Joris Van den Bossche edited comment on ARROW-12680 at 5/17/21, 9:05 AM:
-------------------------------------------------------------------------

I think there is indeed a bug here.  Let me try and demystify some of what is 
going on.  There are 5+ temporal types in pyarrow but everything you are doing 
is currently related to just one, the timestamp type.  The timestamp type 
represents seconds, milliseconds, microseconds, or nanoseconds from the epoch.  
In addition there may or may not be a time zone string.  Finally, these types 
may or may not be in a struct (which shouldn't matter but does here...which is 
the bug).

In pandas there are 3+ ways to represent temporal information.  The 
datetime.datetime object,  A pandas.Timestamp, and an integer.

 

When you first read in your table you are getting a struct where the 'date' 
field is a timestamp with **nanosecond** resolution.

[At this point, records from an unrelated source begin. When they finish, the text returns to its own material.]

-- ==== Sys2Proof/Laws/KeepsUsher.lean ====
section
/-! SUPPORT. `Keeps` for the operations of Usher and the DMA engine. -/

namespace Sys2Proof.Machine

open Sys2Proof

theorem State.logPlace_keeps {σ : State} {F : Nat} (s : State) (p : Nat) (code : Nat) (ctx : Nat) (handle : Nat) (shard : Nat) (from_ : Nat) (to_ : Nat) (hF : 334 ||| F = F) (hk : Keeps F σ s) :
    Keeps F σ (State.logPlace s p code ctx handle shard from_ to_) := by
  unfold State.logPlace
  repeat' (first | with_reducible (first
    | assumption
    | refine State.evUsh_keeps _ _ _ _ _ (mask_trans rfl hF) ?_
    | refine State.bump_keeps _ _ _ (mask_trans rfl hF) ?_
    | refine State.setFld_keeps _ _ _ _ _ (mask_trans rfl hF) ?_
    | refine State.hostWrite_keeps _ _ _ (mask_trans rfl hF) ?_
    | refine State.tick_keeps _ (mask_trans rfl hF) ?_
    | refine keeps_ite (fun _ => ?_) (fun _ => ?_)))

theorem State.logWhole_keeps {σ : State} {F : Nat} (s : State) (p : Nat) (code : Nat) (ctx : Nat) (handle : Nat) (hF : 334 ||| F = F) (hk : Keeps F σ s) :
    Keeps F σ (State.logWhole s p code ctx handle) := by
  unfold State.logWhole
  repeat' (first | with_reducible (first
    | assumption
    | refine State.logPlace_keeps _ _ _ _ _ _ _ _ (mask_trans rfl hF) ?_))

theorem State.finishReq_keeps {σ : State} {F : Nat} (s : State) (p : Nat) (r : UshReq) (code : Nat) (result : Nat) (hF : 31457662 ||| F = F) (hk : Keeps F σ s) :
    Keeps F σ (State.finishReq s p r code result) := by
  unfold State.finishReq
  repeat' (first | with_reducible (first
    | assumption
    | refine State.hostWrite_keeps _ _ _ (mask_trans rfl hF) ?_
    | refine State.dropWaiter_keeps _ _ _ (mask_trans rfl hF) ?_
    | refine State.modUsher_keeps _ _ _ (mask_trans rfl hF) ?_
    | refine State.evUsh_keeps _ _ _ _ _ (mask_trans rfl hF) ?_
    | refine State.objOp_keeps _ _ _ _ _ (mask_trans rfl hF) ?_
    | refine keeps_ite (fun _ => ?_) (fun _ => ?_)))

theorem State.readReq_keeps {σ : State} {F : Nat} (s : State) (p : Nat) (hF : 31457662 ||| F = F) (hk : Keeps F σ s) :
    Keeps F σ (State.readReq s p) := by
  unfold State.readReq
  repeat' (first | with_reducible (first
    | assumption
    | refine State.modUsher_keeps _ _ _ (mask_trans rfl hF) ?_
    | refine State.setFld_keeps _ _ _ _ _ (mask_trans rfl hF) ?_
    | refine State.finishReq_keeps _ _ _ _ _ (mask_trans rfl hF) ?_
    | refine State.addWaiter_keeps _ _ _ (mask_trans rfl hF) ?_
    | refine keeps_ite (fun _ => ?_) (fun _ => ?_)))

theorem State.nextReq_keeps {σ : State} {F : Nat} (s : State) (p : Nat) (hF : 31457662 ||| F = F) (hk : Keeps F σ s) :
    Keeps F σ (State.nextReq s p) := by
  unfold State.nextReq
  repeat' (first | with_reducible (first
    | assumption
    | refine State.readReq_keeps _ _ (mask_trans rfl hF) ?_
    | refine keeps_forN (fun _ _ hk => ?_) ?_))

theorem State.reqDone_keeps {σ : State} {F : Nat} (s : State) (p : Nat) (r : UshReq) (code : Nat) (result : Nat) (hF : 31457662 ||| F = F) (hk : Keeps F σ s) :
    Keeps F σ (State.reqDone s p r code result) := by
  unfold State.reqDone
  repeat' (first | with_reducible (first
    | assumption
    | refine State.nextReq_keeps _ _ (mask_trans rfl hF) ?_
    | refine State.finishReq_keeps _ _ _ _ _ (mask_trans rfl hF) ?_))

theorem State.setPhase_keeps {σ : State} {F : Nat} (s : State) (p : Nat) (n : Nat) (hF : 2097152 ||| F = F) (hk : Keeps F σ s) :
    Keeps F σ (State.setPhase s p n) := by
  unfold State.setPhase
  repeat' (first | with_reducible (first
    | assumption
    | refine State.modUsher_keeps _ _ _ (mask_trans rfl hF) ?_))

theorem State.recount_keeps {σ : State} {F : Nat} (s : State) (p : Nat) (hF : 2097484 ||| F = F) (hk : Keeps F σ s) :
    Keeps F σ (State.recount s p) := by
  unfold State.recount
  repeat' (first | with_reducible (first
    | assumption
    | refine State.evUsh_keeps _ _ _ _ _ (mask_trans rfl hF) ?_
    | refine State.modUsher_keeps _ _ _ (mask_trans rfl hF) ?_
    | refine keeps_ite (fun _ => ?_) (fun _ => ?_)))

theorem State.copySlice_keeps {σ : State} {F : Nat} (s : State) (src : Nat) (dst : Nat) (n : Nat) (hF : 8388990 ||| F = F) (hk : Keeps F σ s) :
    Keeps F σ (State.copySlice s src dst n).1 := by
  unfold State.copySlice
  repeat' (first | with_reducible (first
    | assumption
    | refine State.readMem_keeps _ _ _ (mask_trans rfl hF) ?_
    | refine State.writeMarked_keeps _ _ _ (mask_trans rfl hF) ?_))

theorem State.commitMove_keeps {σ : State} {F : Nat} (s : State) (p : Nat) (hid : Nat) (k : Nat) (m : MoveSt) (hF : 10486142 ||| F = F) (hk : Keeps F σ s) :
    Keeps F σ (State.commitMove s p hid k m) := by
  unfold State.commitMove
  repeat' (first | with_reducible (first
    | assumption
    | refine State.zeroMem_keeps _ _ _ (mask_trans rfl hF) ?_
    | refine State.copySlice_keeps _ _ _ _ (mask_trans rfl hF) ?_
    | refine State.modShard_keeps _ _ _ _ _ (mask_trans rfl hF) ?_
    | refine State.logPlace_keeps _ _ _ _ _ _ _ _ (mask_trans rfl hF) ?_
    | refine keeps_ite (fun _ => ?_) (fun _ => ?_)) | split)

theorem State.startMoves_keeps {σ : State} {F : Nat} (s : State) (p : Nat) (hid : Nat) (forPin : Bool) (ms : List (Nat × Nat × Nat)) (hF : 2097152 ||| F = F) (hk : Keeps F σ s) :
    Keeps F σ (State.startMoves s p hid forPin ms) := by
  unfold State.startMoves
  repeat' (first | with_reducible (first
    | assumption
    | refine State.modShard_keeps _ _ _ _ _ (mask_trans rfl hF) ?_
    | refine keeps_foldl (fun _ _ hk => ?_) ?_))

When you save your table and then reload it the timestamp is being truncated.  
This is because pq.write_table with version==1.0 (the default in pyarrow 3) 
will truncate nanosecond timestamps down to microseconds.

So when you next read in your table you are getting a struct where the 'date' 
field is a timestamp with **microsecond** resolution.

Finally, It seems this may be a regression of 
https://issues.apache.org/jira/browse/ARROW-7723

 
{code:java}
import pyarrow as pa
import datetime
pylist = [datetime.datetime.now()]
arr1 = pa.array(pylist, pa.timestamp(unit='ms'))
arr2 = pa.array(pylist, pa.timestamp(unit='ns'))
sarr = pa.StructArray.from_arrays([arr1, arr2], names=['ms', 'ns'])
table = pa.Table.from_arrays([arr1, arr2, sarr], ['ms', 'ns', 'struct'])
print(table.to_pandas())
{code}
 
{code:java}
                       ms                         ns                            
                 struct
0 2021-05-07 08:46:15.898 2021-05-07 08:46:15.898716  {'ms': 2021-05-07 
08:46:15.898000, 'ns': 16203...

{code}
 

As for workarounds...if your schema is reliable you could cast from nanosecond 
resolution to us resolution (struct casting isn't working quite right 
(ARROW-1888) so it's a bit clunky):

 
{code:java}
import pyarrow as pa
import pyarrow.compute as pc

dates = pa.array([datetime.datetime.now()], pa.timestamp(unit='ns'))
values = pa.array([200.37], pa.float64())
observations = pa.StructArray.from_arrays([dates, values], names=['dates', 
'values'])
desired_type = pa.struct([pa.field('dates', pa.timestamp(unit='us')), 
pa.field('values', pa.float64())])
tbl = pa.Table.from_arrays([observations], ['observations'])
print(tbl.to_pandas())

bad_observations = tbl.column('observations').chunks
values = [chunk.field('values') for chunk in bad_observations]
bad_dates = [chunk.field('dates') for chunk in bad_observations]
good_dates = [pc.cast(bad_dates_chunk, pa.timestamp(unit='us')) for 
bad_dates_chunk in bad_dates]
good_observations_chunks = []
for i in range(len(good_dates)):
    good_observations_chunks.append(pa.StructArray.from_arrays([good_dates[i], 
values[i]], names=['dates', 'values']))
good_observations = pa.chunked_array(good_observations_chunks)
tbl = tbl.set_column(0, 'observations', good_observations)
print(tbl.to_pandas())
{code}
 


was (Author: westonpace):
I think there is indeed a bug here.  Let me try and demystify some of what is 
going on.  There are 5+ temporal types in pyarrow but everything you are doing 
is currently related to just one, the timestamp type.  The timestamp type 
represents seconds, milliseconds, microseconds, or nanoseconds from the epoch.  
In addition there may or may not be a time zone string.  Finally, these types 
may or may not be in a struct (which shouldn't matter but does here...which is 
the bug).

In pandas there are 3+ ways to represent temporal information.  The 
datetime.datetime object,  A pandas.Timestamp, and an integer.

 

When you first read in your table you are getting a struct where the 'date' 
field is a timestamp with **nanosecond** resolution.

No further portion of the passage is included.